I am pleased to read that the Royal Canadian Mounted Police (RCMP) are prepared to deal with returning fighters. I would expect no less of our national police force. And I am not surprised that they have identified 180 Canadians described as “active in terrorism” who are overseas, including 100 in Iraq and Syria. Not to mention the 60 who have returned to this country that they are keeping an eye on.
What I don’t understand is the reluctance, either on the force’s part or the journalist’s, to do a bit more to identify these fighters who may be returning to Canada soon. Not their names (which would be contrary to Canadian privacy laws anyway), but what motivates them. I gather they are not people who have been making their living on the European professional boxing circuit, not that kind of fighter. But what are they?
The article gives some hints: the people being tracked are expected to return to Canada from Iraq and Syria. We know what type of conflict is happening there. One assumes then that they have been fighting not in a boxing ring. There is concern that they have been “radicalized,” which suggests they have been fighting for Islamic forces of one side or another. (I guess the ones who haven’t gone to take part in the conflict because they are “radicalized” are merely mercenaries. But last I heard ISIS wasn’t paying that well, at least not by Canadian standards. They’ve had budget cutbacks as they have lost territory and world oil prices have dropped.
I understand the sensitivities, but to me this is political correctness run amok. What have these people been “radicalized” into? Are we afraid to say it?
Many years ago in school I learned that the root of the word radical was the Greek word “radix” which means “root” in English. So apparently the concern is that these fighters have returned to their roots. What roots? The Mackenzie-Papineau Battalion notwithstanding, it is not normative Canadian behavior to pack your things to take part in someone else’s military action. The government and the police are right to be concerned. You would think, given the geographical area involved, that they could bring themselves to use the word jihadi or Muslim.
So why not call a spade a spade? Drop the political correctness. The RCMP are concerned that 180 Canadians living overseas, and 60 in Canada, may be turning to a radical form of Islam that could lead to them committing terrorist attacks at home. They may have become Islamic jihadis seeking to impose their values on others through violence.

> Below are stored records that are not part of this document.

-- ==== Sys2Proof/Machine/State.lean ====
section
/-! DEFINITION. The state of GWFRAMER as plain data: every register and internal element of 10_state.md, grouped by
the agent or unit that owns it, the fields the model adds (in `TickGen` and `Env`), the reasons a step can stop, and
the state after reset (70_reset_and_hazards.md R451). -/

namespace Sys2Proof.Machine

/-- A byte store, as (index, byte) pairs with indices strictly rising. An index not listed has not been written and
reads as a free byte (70_reset_and_hazards.md R452, log entry 4). -/
abbrev Memory := List Host.Cell

/-- The canonical form of a byte store: indices strictly rising, so equal stores are equal lists. -/
abbrev Memory.wf (m : Memory) : Prop := m.Pairwise (fun p q => p.1 < q.1)

/-- The error kinds of ERR, in bit order (60_exceptions.md R401). -/
inductive Err where
  | txovf | busy | mode | arg | badop | badaddr | rxfrm | rxovr | rxlong | uartfe | rawovf | canovf
  | palcrc | palhdr | palabt
  deriving DecidableEq, Repr

/-- The legal values of FRAMECFG.CHK (10_state.md R28). -/
inductive Chk where
  | sum8 | crc32
  deriving DecidableEq, Repr

/-- FRAMECFG (10_state.md R28): only legal values can be held. `lw` is true for a two-byte length field. -/
structure FrameCfg where
  sm : Byte
  em : Byte
  chk : Chk
  lw : Bool
  iw : Fin 5
  deriving DecidableEq, Repr

/-- The deframer's states (10_state.md R40). -/
inductive RxState where
  | hunt | len | instr | pay | chk | endm
  deriving DecidableEq, Repr

/-- The UART receiver's states (10_state.md R45). -/
inductive UrxState where
  | idle | start | data | stop | brk
  deriving DecidableEq, Repr

/-- The UART transmitter's states (10_state.md R46). -/
inductive UtxState where
  | tidle | tstart | tdata | tstop
  deriving DecidableEq, Repr

/-- The control and configuration registers, the host's checksum units and UC_OK. -/
structure Regs where
  /-- CTRL[2:0], 10_state.md R23. -/
  ctrl : BitVec 3
  /-- ERR[14:0], 10_state.md R25. -/
  err : BitVec 15
  /-- IRQ_EN[4:0], 10_state.md R26. -/
  irqEn : BitVec 5
  /-- FRAMECFG, 10_state.md R28. -/
  frameCfg : FrameCfg
  /-- C32INIT, 10_state.md R30. -/
  c32init : Word
  /-- S8.ACC, 10_state.md R31. -/
  s8 : Byte
  /-- C32, 10_state.md R32. -/
  c32 : Word
  /-- TXINSTR, 10_state.md R33. -/
  txInstr : Word
  /-- STATUS.UC_OK, 10_state.md R24. -/
  ucOk : Bool
  deriving DecidableEq, Repr

/-- The transmit side: TXLEN, the STATUS bits of a transmission, TXQ, the serializer and TXB. -/
structure Transmitter where
  /-- TXLEN, 10_state.md R34. -/
  txLen : Nat
  /-- STATUS.TX_BUSY, 10_state.md R24. -/
  txBusy : Bool
  /-- STATUS.TX_DONE, 10_state.md R24. -/
  txDone : Bool
  /-- TXQ, front first, 10_state.md R44. -/
  txq : List Byte
  /-- UTXST, 10_state.md R46. -/
  utxst : UtxState
  /-- `utx_cnt`, 10_state.md R46. -/
  utxCnt : Nat
  /-- `utx_nbit`, 10_state.md R46. -/
  utxNbit : Nat
  /-- `utx_b`, 10_state.md R46. -/
  utxB : Byte
  /-- TXB, 10_state.md R47. -/
  txb : BitVec 64
  /-- TXB_SHADOW, 10_state.md R47. -/
  txbShadow : Word
  deriving DecidableEq, Repr

/-- The deframer (10_state.md R40); its buffer ASM is in `Buffers`. -/
structure Deframer where
  /-- RXST. -/
  rxst : RxState
  /-- `rx_i`. -/
  rxI : Nat
  /-- `rx_len`. -/
  rxLen : BitVec 16
  /-- `rx_instr`. -/
  rxInstr : Word
  /-- `rx_s8`. -/
  rxS8 : Byte
  /-- `rx_c32`. -/
  rxC32 : Word
  /-- `rx_chk`. -/
  rxChk : Byte
  /-- `rx_j`. -/
  rxJ : Nat
  deriving DecidableEq, Repr

/-- What the deframer hands the host: the hold buffer's registers and the counts of dropped frames. -/
structure Hold where
  /-- STATUS.RX_FULL, 10_state.md R24. -/
  rxFull : Bool
  /-- RXLEN, 10_state.md R35. -/
  rxLen : Nat
  /-- RXINSTR, 10_state.md R35. -/
  rxInstr : Word
  /-- CNT_BADFRAME, 10_state.md R48. -/
  cntBadframe : BitVec 16
  /-- CNT_OVERRUN, 10_state.md R48. -/
  cntOverrun : BitVec 16
  deriving DecidableEq, Repr

/-- The receive side below the deframer: the sampler, the raw FIFO and RXB. -/
structure Receiver where
  /-- URXST, 10_state.md R45. -/
  urxst : UrxState
  /-- `urx_cnt`, 10_state.md R45. -/
  urxCnt : Nat
  /-- `urx_nbit`, 10_state.md R45. -/
  urxNbit : Nat
  /-- `urx_sh`, 10_state.md R45. -/
  urxSh : Byte
  /-- The raw FIFO, oldest byte first; RAWCNT is its length (10_state.md R39). -/
  rawFifo : List Byte
  /-- RXB, 10_state.md R47. -/
  rxb : BitVec 64
  /-- RXB_SHADOW, 10_state.md R47. -/
  rxbShadow : Word
  deriving DecidableEq, Repr

/-- The bit clock: BAUDDIV, the divider, and the tick each engine is still owed (the model's own, log entry 2). -/
structure TickGen where
  /-- BAUDDIV.DIV, 10_state.md R29. -/
  div : BitVec 16
  /-- `dv`, 10_state.md R46. -/
  dv : BitVec 16
  /-- The last tick has not been taken by the serializer yet. -/
  txOwed : Bool
  /-- The last tick has not been taken by the sampler yet; the level of `rxd` at that tick. -/
  rxOwed : Option Bool
  deriving DecidableEq, Repr

/-- The uCAN buffer's length, the segmenter's output registers and the reassembler. -/
structure Pallet where
  /-- CANLEN, 10_state.md R36. -/
  canLen : Nat
  /-- SEGINFO.SEG_N, 10_state.md R37. -/
  segN : Nat
  /-- SEGINFO.SEG_LASTLEN, 10_state.md R37. -/
  segLastLen : Nat
  /-- PALINFO.PAL_N, 10_state.md R38. -/
  palN : Nat
  /-- PALINFO.PAL_LEN, 10_state.md R38. -/
  palLen : Nat
  /-- KEYS, 10_state.md R42. -/
  keys : BitVec 128
  /-- STATUS.PAL_DONE, 10_state.md R24. -/
  palDone : Bool
  /-- STATUS.PAL_OK, 10_state.md R24. -/
  palOk : Bool
  deriving DecidableEq, Repr

/-- The byte stores of 10_state.md R41 and R42. Byte j of SEGD[k] is at index 8k + j of `segd`, SEGL[k] at index k
of `segl`. -/
structure Buffers where
  txbuf : Memory
  rxbuf : Memory
  asm : Memory
  segbuf : Memory
  palbuf : Memory
  canbuf : Memory
  segd : Memory
  segl : Memory
  deriving DecidableEq, Repr

/-- The model's own fields: what the host last read, the inputs to come, and the indices of the free values. -/
structure Env where
  /-- The value the last BusRead returned (log entry 7). -/
  rdata : Word
  /-- The inputs already known, next one first (log entries 1 and 10). -/
  inputs : List Input
  /-- How many inputs were drawn from `Config.input` (log entry 1). -/
  draws : Nat
  /-- Index of the free bytes of the buffers, one more at each `rst_n` (log entry 4). -/
  epoch : Nat
  /-- Index of the free bytes of SEGD and SEGL, one more at each reset of them (log entry 8). -/
  segEpoch : Nat
  deriving DecidableEq, Repr

/-- The whole machine. -/
structure State where
  regs : Regs
  tx : Transmitter
  df : Deframer
  hold : Hold
  urx : Receiver
  tick : TickGen
  pal : Pallet
  mem : Buffers
  env : Env
  deriving DecidableEq, Repr

/-- The machine never stops with a fault: no access gives a bus error and no error stops an engine
(20_memory.md R74, 60_exceptions.md R400), so there is no reason to name. -/
inductive Fault where
  deriving DecidableEq, Repr

/-- Why an instruction may have no meaning here. -/
inductive Refusal where
  /-- Raised by an arm of `exec` for an instruction that has no meaning yet; no arm does. Safe: the machine stops. -/
  | notModelled (mnemonic : String)
  deriving DecidableEq, Repr

/-- What a step or a meaning answers. -/
abbrev Result := Host.Outcome State Fault Refusal

/-- FRAMECFG after reset: 0x00100302 (10_state.md R28). -/
def FrameCfg.reset : FrameCfg := { sm := 0x02, em := 0x03, chk := .sum8, lw := false, iw := 2 }

/-- The machine right after `rst_n` (70_reset_and_hazards.md R451, R452). The elements R451 calls unspecified are 0
(DESIGN CHOICE, log entry 6); no buffer byte is written. -/
def State.reset : State where
  regs :=
    { ctrl := 0, err := 0, irqEn := 0, frameCfg := FrameCfg.reset, c32init := Config.crc32InitReset, s8 := 0,
      c32 := Config.crc32InitReset, txInstr := 0, ucOk := false }
  tx :=
    { txLen := 0, txBusy := false, txDone := false, txq := [], utxst := .tidle, utxCnt := 0, utxNbit := 0,
      utxB := 0, txb := 0, txbShadow := 0 }
  df :=
    { rxst := .hunt, rxI := 0, rxLen := 0, rxInstr := 0, rxS8 := 0, rxC32 := 0, rxChk := 0, rxJ := 0 }
  hold := { rxFull := false, rxLen := 0, rxInstr := 0, cntBadframe := 0, cntOverrun := 0 }
  urx := { urxst := .idle, urxCnt := 0, urxNbit := 0, urxSh := 0, rawFifo := [], rxb := 0, rxbShadow := 0 }
  tick := { div := Config.bauddivReset, dv := 0, txOwed := false, rxOwed := none }
  pal :=
    { canLen := 0, segN := 0, segLastLen := 0, palN := 0, palLen := 0, keys := 0, palDone := false, palOk := false }
  mem := { txbuf := [], rxbuf := [], asm := [], segbuf := [], palbuf := [], canbuf := [], segd := [], segl := [] }
  env := { rdata := 0, inputs := [], draws := 0, epoch := 0, segEpoch := 0 }

end Sys2Proof.Machine
end

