-- ==== Sys2Proof/Certificates/Slice0/Obligations.lean ====
section
/-! DEFINITION. The statements for the provers, each from rules of spec/ that its docstring names. -/

open Sys2Proof Sys2Proof.Machine

/-! ## Encoding and stepping -/

/-- 30_encoding.md R100 to R105: the host access of every well-formed instruction decodes to that instruction. -/
def Obligations.EncodedInstructionDecodesBack : Prop :=
  ∀ i : Instr, i.wellFormed = true → decode (encode i) = i

/-- 30_encoding.md R102, R103, R105: words written out from the opcode map decode to the commands they stand for.
That 16 table bits are the address of a read, though BusWrite has the same bits, is the model's choice (log entry 10). -/
def Obligations.OpcodeMapWordsDecode : Prop :=
  decodeTableWord 32 0x00000000 = some .nop ∧ decodeTableWord 32 0x01000000 = some .srst
    ∧ decodeTableWord 32 0x110000A5 = some (.s8Add 0xA5) ∧ decodeTableWord 32 0x1900003C = some (.c32Add 0x3C)
    ∧ decodeTableWord 32 0x30000000 = some .txFrame ∧ decodeTableWord 32 0x41000005 = some (.ucCheck 5)
    ∧ decodeTableWord 32 0x4A000000 = some .palAbort ∧ decodeTableWord 32 0x41000008 = none
    ∧ decodeTableWord 16 0x2004 = some (.busRead 0x2004)
    ∧ decode (.write 0x0014 0x00110302) = .busWrite 0x0014 0x00110302

/-- 30_encoding.md R104, R106: a word written to CMD executes the command its fields name; a word that names none
(a reserved OP, RSV not 0, an unused ARG bit 1) changes nothing but ERR.BADOP. -/
def Obligations.CommandWordRunsOrIsRefused : Prop :=
  ∀ (w : Word) (s : State),
    (∀ i, namedCommand w = some i → decode (.write 0x0010 w) = i ∧ exec (.busWrite 0x0010 w) s = exec i s)
      ∧ (namedCommand w = none → decode (.write 0x0010 w) = .busWrite 0x0010 w
          ∧ exec (.busWrite 0x0010 w) s = .next (errSet 0x10 s))

/-- 45_control.md R340, 00_scope.md R10: a step whose next input is a host access is `exec` of the access's
instruction, on the state with that input taken: the first known input, or one the environment supplies (log entry 1). -/
def Obligations.StepRunsDecodedAccess : Prop :=
  (∀ (s : State) (acc : BusAccess) (i : Instr), decode acc = i → s.nextInput = .host acc →
    step s = exec i s.popInput)
    ∧ (∀ (s : State) (x : Input) (rest : List Input), s.env.inputs = x :: rest →
        s.nextInput = x ∧ s.popInput = { s with env := { s.env with inputs := rest } })
    ∧ ∀ s : State, s.env.inputs = [] →
        s.nextInput = Config.input s.env.draws
          ∧ s.popInput = { s with env := { s.env with draws := s.env.draws + 1 } }

/-- 20_memory.md R74, 60_exceptions.md R400: no access and no error stops the block; every step has a next state. -/
def Obligations.EveryStepHasNextState : Prop :=
  (∀ (i : Instr) (s : State), ∃ t, exec i s = .next t) ∧ ∀ s : State, ∃ t, step s = .next t

/-! ## Checksums -/

/-- 40_checksum.md R144: a buffer followed by its CRC32, least significant byte first, has residue 0, whatever the
initial value; with a final inversion the residue is 0x2144DF1C; with the CRC most significant byte first it is not
always 0. -/
def Obligations.Crc32ZeroResidue : Prop :=
  (∀ (init : Word) (d : List Byte), crc32 init (d ++ le32 (crc32 init d)) = 0)
    ∧ (∀ (init : Word) (d : List Byte),
        crc32 init (d ++ le32 (crc32 init d ^^^ 0xFFFFFFFF)) ^^^ 0xFFFFFFFF = 0x2144DF1C)
    ∧ ∃ (init : Word) (d : List Byte), crc32 init (d ++ (le32 (crc32 init d)).reverse) ≠ 0

/-- 40_checksum.md R150: CRC32 is the bit-serial CRC over the bits of the bytes, bit 0 first. -/
def Obligations.Crc32IsBitSerial : Prop :=
  ∀ (init : Word) (d : List Byte), crc32 init d = (d.flatMap bitsOf).foldl crcBit init

/-- 40_checksum.md R142, R143, R145, R146: the four checksum commands, each changing its one register and nothing
else, and each word of theirs with a bit set that is no argument, refused with BADOP. -/
def Obligations.ChecksumCommandsUpdateTheirRegister : Prop :=
  ∀ (s : State) (b : Byte),
    exec .s8Clr s = .next { s with regs := { s.regs with s8 := 0 } }
      ∧ exec (.s8Add b) s =
          .next { s with regs := { s.regs with s8 := BitVec.ofNat 8 ((s.regs.s8.toNat + b.toNat) % 256) } }
      ∧ exec .c32Init s = .next { s with regs := { s.regs with c32 := s.regs.c32init } }
      ∧ exec (.c32Add b) s = .next { s with regs := { s.regs with c32 := (bitsOf b).foldl crcBit s.regs.c32 } }
      ∧ badopUnless 0x10 (· = 0) s ∧ badopUnless 0x11 (· < 256) s ∧ badopUnless 0x18 (· = 0) s
      ∧ badopUnless 0x19 (· < 256) s

/-- 40_checksum.md R147: a step changes S8 or C32 only when it is one of the four checksum commands, SRST, a write to
S8 or C32, or `rst_n`; and those four commands change nothing of the transmit side, the deframer, the pallet unit or
the buffers. -/
def Obligations.ChecksumUnitsAreTheHosts : Prop :=
  (∀ s t : State, step s = .next t →
    (t.regs.s8 = s.regs.s8 ∧ t.regs.c32 = s.regs.c32) ∨ s.nextInput = .rstN
      ∨ (∃ acc, s.nextInput = .host acc
          ∧ (decode acc = .srst ∨ decode acc = .s8Clr ∨ (∃ b, decode acc = .s8Add b) ∨ decode acc = .c32Init
            ∨ (∃ b, decode acc = .c32Add b) ∨ (∃ v, acc = .write 0x0020 v) ∨ ∃ v, acc = .write 0x0024 v)))
    ∧ ∀ (i : Instr) (s t : State), exec i s = .next t →
        (i = .s8Clr ∨ (∃ b, i = .s8Add b) ∨ i = .c32Init ∨ ∃ b, i = .c32Add b) →
        t.tx = s.tx ∧ t.df = s.df ∧ t.pal = s.pal ∧ t.mem = s.mem

/-- 43_ucan_pallet.md R258: one changed byte in a buffer whose residue is 0 makes the residue other than 0, so a
reassembly with one changed data or CRC byte fails its check. -/
def Obligations.SingleByteErrorIsDetected : Prop :=
  ∀ (init : Word) (buf : List Byte) (i : Nat) (b : Byte), crc32 init buf = 0 → i < buf.length → buf[i]? ≠ some b →
    crc32 init (buf.set i b) ≠ 0

/-! ## Transmission -/

/-- 30_encoding.md R110 to R114, 41_frame_tx.md R170: the fields of a frame, in order, and its length. -/
def Obligations.FrameLayout : Prop :=
  ∀ (cfg : FrameCfg) (init t : Word) (p : List Byte), p.length ≤ (if cfg.lw then 1024 else 255) →
    let lb := if cfg.lw then 2 else 1
    let cb := if cfg.chk = .crc32 then 4 else 1
    let f := frameOf cfg init t p
    let cov := (f.drop 1).take (lb + cfg.iw.val + p.length)
    f.length = 1 + lb + cfg.iw.val + p.length + cb + 1 ∧ 4 ≤ f.length ∧ f.length ≤ 1036
      ∧ f.head? = some cfg.sm ∧ f.getLast? = some cfg.em
      ∧ (cfg.lw = false → f[1]? = some (BitVec.ofNat 8 p.length))
      ∧ (cfg.lw = true → f[1]? = some (BitVec.ofNat 8 (p.length / 256)) ∧ f[2]? = some (BitVec.ofNat 8 p.length))
      ∧ (∀ k, k < cfg.iw.val → f[1 + lb + k]? = some (BitVec.ofNat 8 (t.toNat / 256 ^ (cfg.iw.val - 1 - k))))
      ∧ (f.drop (1 + lb + cfg.iw.val)).take p.length = p
      ∧ (f.drop (1 + lb + cfg.iw.val + p.length)).take cb =
          (if cfg.chk = .crc32 then le32 (crc32 init cov) else [sum8 0 cov])

/-- 41_frame_tx.md R172: TX_FRAME queues the frame of TXBUF's bytes, clears TX_DONE, sets TX_BUSY and changes nothing
else, or is refused by the first of its checks BADOP, BUSY, MODE and ARG that fails. -/
def Obligations.TxFrameQueuesFrame : Prop :=
  ∀ s : State, badopUnless 0x30 (· = 0) s ∧ exec .txFrame s = .next
    (if s.tx.txBusy = true then errSet 0x2 s
    else if s.txEn = false ∨ s.passthru = true then errSet 0x4 s
    else if s.regs.frameCfg.lw = false ∧ 255 < s.tx.txLen then errSet 0x8 s
    else { s with tx := { s.tx with
      txq := frameOf s.regs.frameCfg s.regs.c32init s.regs.txInstr (s.bytes .txbuf 0 s.tx.txLen)
      txDone := false
      txBusy := true } })

/-- 41_frame_tx.md R178: TX_RAW queues TXBUF's bytes unframed, or completes at once when there are none, and changes
nothing else, or is refused by the first of its checks BADOP, BUSY and MODE that fails. -/
def Obligations.TxRawQueuesBytes : Prop :=
  ∀ s : State, badopUnless 0x31 (· = 0) s ∧ exec .txRaw s = .next
    (if s.tx.txBusy = true then errSet 0x2 s
    else if s.txEn = false ∨ s.passthru = false then errSet 0x4 s
    else if s.tx.txLen = 0 then { s with tx := { s.tx with txDone := true } }
    else { s with tx := { s.tx with txq := s.bytes .txbuf 0 s.tx.txLen, txDone := false, txBusy := true } })

/-- 60_exceptions.md R402, R403: each refusal of R401 sets the one bit of its first failing check and changes nothing
else. -/
def Obligations.RefusalSetsFirstFailingBit : Prop :=
  ∀ (s : State) (v : Word) (l : BitVec 3),
    let err (m : BitVec 15) : Result := .next (errSet m s)
    (∀ w, namedCommand w = none → exec (.busWrite 0x0010 w) s = err 0x10)
      ∧ (s.tx.txBusy = true →
      exec .txFrame s = err 0x2 ∧ exec .txRaw s = err 0x2 ∧ exec .txbClr s = err 0x2 ∧ exec .ucBuild s = err 0x2
        ∧ exec (.busWrite 0x0014 v) s = err 0x2 ∧ exec (.busWrite 0x001C v) s = err 0x2
        ∧ exec (.busWrite 0x0028 v) s = err 0x2 ∧ exec (.busWrite 0x0030 v) s = err 0x2)
      ∧ (s.tx.txBusy = false → (s.txEn = false ∨ s.passthru = true) → exec .txFrame s = err 0x4)
      ∧ (s.tx.txBusy = false → (s.txEn = false ∨ s.passthru = false) → exec .txRaw s = err 0x4)
      ∧ (s.tx.txBusy = false → s.txEn = true → s.passthru = false → s.regs.frameCfg.lw = false → 255 < s.tx.txLen →
          exec .txFrame s = err 0x8)
      ∧ (s.tx.txBusy = false → 7 < s.tx.txLen → exec .ucBuild s = err 0x8)
      ∧ (s.pal.canLen ≤ l.toNat → exec (.ucCheck l) s = err 0x8)
      ∧ (892 < s.tx.txLen → exec .palTx s = err 0x8)
      ∧ (s.pal.canLen = 0 → exec .palSeg s = err 0x8)
      ∧ (s.tx.txBusy = false → s.tx.txLen = 1024 → exec (.busWrite 0x0030 v) s = err 0x1)
      ∧ (s.pal.canLen = 8 → exec (.busWrite 0x0040 v) s = err 0x800)

/-- 44_serial.md R302, R305: a tick in TIDLE does nothing with TXQ empty and loads the first byte of TXQ with bytes in
it; the last tick of a character with TXQ empty enters TIDLE and, if TX_BUSY is 1, makes it 0 and TX_DONE 1; and from
TIDLE with TXQ holding k bytes, the transmission is in progress for 160k ticks after the first tick, and then TXQ is
empty, TX_BUSY 0, TX_DONE 1, and TXB has counted the k bytes. -/
def Obligations.TransmissionEndsAfter160TicksPerByte : Prop :=
  (∀ t : Transmitter, t.utxst = .tidle → t.txq = [] → serializerTick t = t)
  ∧ (∀ (t : Transmitter) (b : Byte) (rest : List Byte), t.utxst = .tidle → t.txq = b :: rest →
    serializerTick t = { t with utxB := b, txq := rest, utxCnt := 0, utxst := .tstart })
  ∧ (∀ t : Transmitter, t.utxst = .tstop → t.utxCnt = 15 → t.txq = [] →
    let u := serializerTick t
    u.utxst = .tidle ∧ u.txq = [] ∧ u.txBusy = false ∧ u.txDone = (t.txBusy || t.txDone))
  ∧ ∀ t : Transmitter, t.utxst = .tidle → t.txBusy = true → t.txq ≠ [] →
    (∀ m, m ≤ 160 * t.txq.length → (serializerTick^[m] t).txBusy = true)
      ∧ (let u := serializerTick^[160 * t.txq.length + 1] t
         u.txBusy = false ∧ u.txDone = true ∧ u.txq = [] ∧ u.utxst = .tidle ∧ u.txLen = t.txLen
          ∧ u.txbShadow = t.txbShadow ∧ u.txb.toNat = min (t.txb.toNat + t.txq.length) (2 ^ 64 - 1))

/-- 41_frame_tx.md R176, 44_serial.md R301 to R304, 30_encoding.md R123: from the first tick after the acceptance, the
line carries the characters of TXQ's bytes in order, 16 ticks a bit, back to back. -/
def Obligations.LineCarriesQueuedBytes : Prop :=
  ∀ s : State, s.tx.utxst = .tidle → ∀ n, n < 160 * s.tx.txq.length →
    ({ s with tx := serializerTick^[n + 1] s.tx } : State).txd =
      charLevel (s.tx.txq.getD (n / 160) 0) (n % 160 / 16)

/-- 70_reset_and_hazards.md R470, 41_frame_tx.md R179: while a transmission is in progress no step changes TXBUF,
TXLEN, TXINSTR, FRAMECFG or C32INIT, and TXQ only loses bytes from its front. -/
def Obligations.TransmitInputsFrozenWhileBusy : Prop :=
  ∀ s t : State, step s = .next t → s.tx.txBusy = true → t.tx.txBusy = true →
    t.tx.txLen = s.tx.txLen ∧ t.regs.txInstr = s.regs.txInstr ∧ t.regs.frameCfg = s.regs.frameCfg
      ∧ t.regs.c32init = s.regs.c32init ∧ (∀ j, t.byte .txbuf j = s.byte .txbuf j) ∧ t.tx.txq <:+ s.tx.txq

/-- 44_serial.md R290: from `dv` = 0 with no tick owed, DIV clock edges produce no tick and the next one produces one,
owed to both engines, the sampler with the level of `rxd` at that edge (that a tick is owed and taken in a later step
is the model's choice, log entries 2 and 3). -/
def Obligations.OneTickEveryDivPlusOneEdges : Prop :=
  ∀ (s : State) (r : Bool), s.tick.dv = 0 → s.tick.txOwed = false → s.tick.rxOwed = none →
    (∀ n, n ≤ s.tick.div.toNat →
      (clockEdge r)^[n] s = { s with tick := { s.tick with dv := BitVec.ofNat 16 n } })
      ∧ (clockEdge r)^[s.tick.div.toNat + 1] s =
          { s with tick := { s.tick with dv := 0, txOwed := true, rxOwed := some r } }

/-! ## Reception -/

/-- 44_serial.md R310, R311, R315: the sampler's ticks with the receiver off, in IDLE, in START and in BREAK: a 0 starts
a character, a 1 in the middle of the start bit is a glitch, a line held at 0 stays in BREAK. -/
def Obligations.SamplerIdleStartAndBreak : Prop :=
  ∀ (s : State) (r : Bool),
    (s.rxEn = false → samplerTick r s = { s with urx := { s.urx with urxst := .idle } })
      ∧ (s.rxEn = true → s.urx.urxst = .idle → samplerTick r s =
          if r = false then { s with urx := { s.urx with urxst := .start, urxCnt := 0 } } else s)
      ∧ (s.rxEn = true → s.urx.urxst = .start → samplerTick r s =
          if s.urx.urxCnt + 1 ≠ 8 then { s with urx := { s.urx with urxCnt := s.urx.urxCnt + 1 } }
          else if r = true then { s with urx := { s.urx with urxCnt := 8, urxst := .idle } }
          else { s with urx := { s.urx with urxst := .data, urxCnt := 0, urxNbit := 0, urxSh := 0 } })
      ∧ (s.rxEn = true → s.urx.urxst = .brk → samplerTick r s =
          if r = true then { s with urx := { s.urx with urxst := .idle } } else s)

Was that hard to say? I understand the theological issues probably better than the RCMP – when you suggest that ISIS recruits are “radicalized” you are suggesting that ISIS and its actions is indeed true Islam. But not all Muslims share that viewpoint, which most people understand without the need to say it.
Whether it was the media or the RCMP who tried to pretend that religion doesn’t factor into this situation is I suppose irrelevant in the end. The new article makes both look silly. Canadians aren’t that stupid, we know what “radicalized” means.
The Muslims I know wish those radicals would find a new name for themselves because they don’t share the same values. They are tired of always having to explain how they are not like that.
As a Christian I understand that feeling. Too often I have been called upon to defend those who have acted in the name of Christ in ways that are contrary to Scripture. I’m not sure people understand when I say “I’m a Christian, but I’m not like that.” Bruce Cockburn wrote a song about that feeling.
It’s probably tougher for Muslims. At least Christian can point at the life and ministry of Jesus and his words of peace and non-violence. Not that easy to do with Mohammed.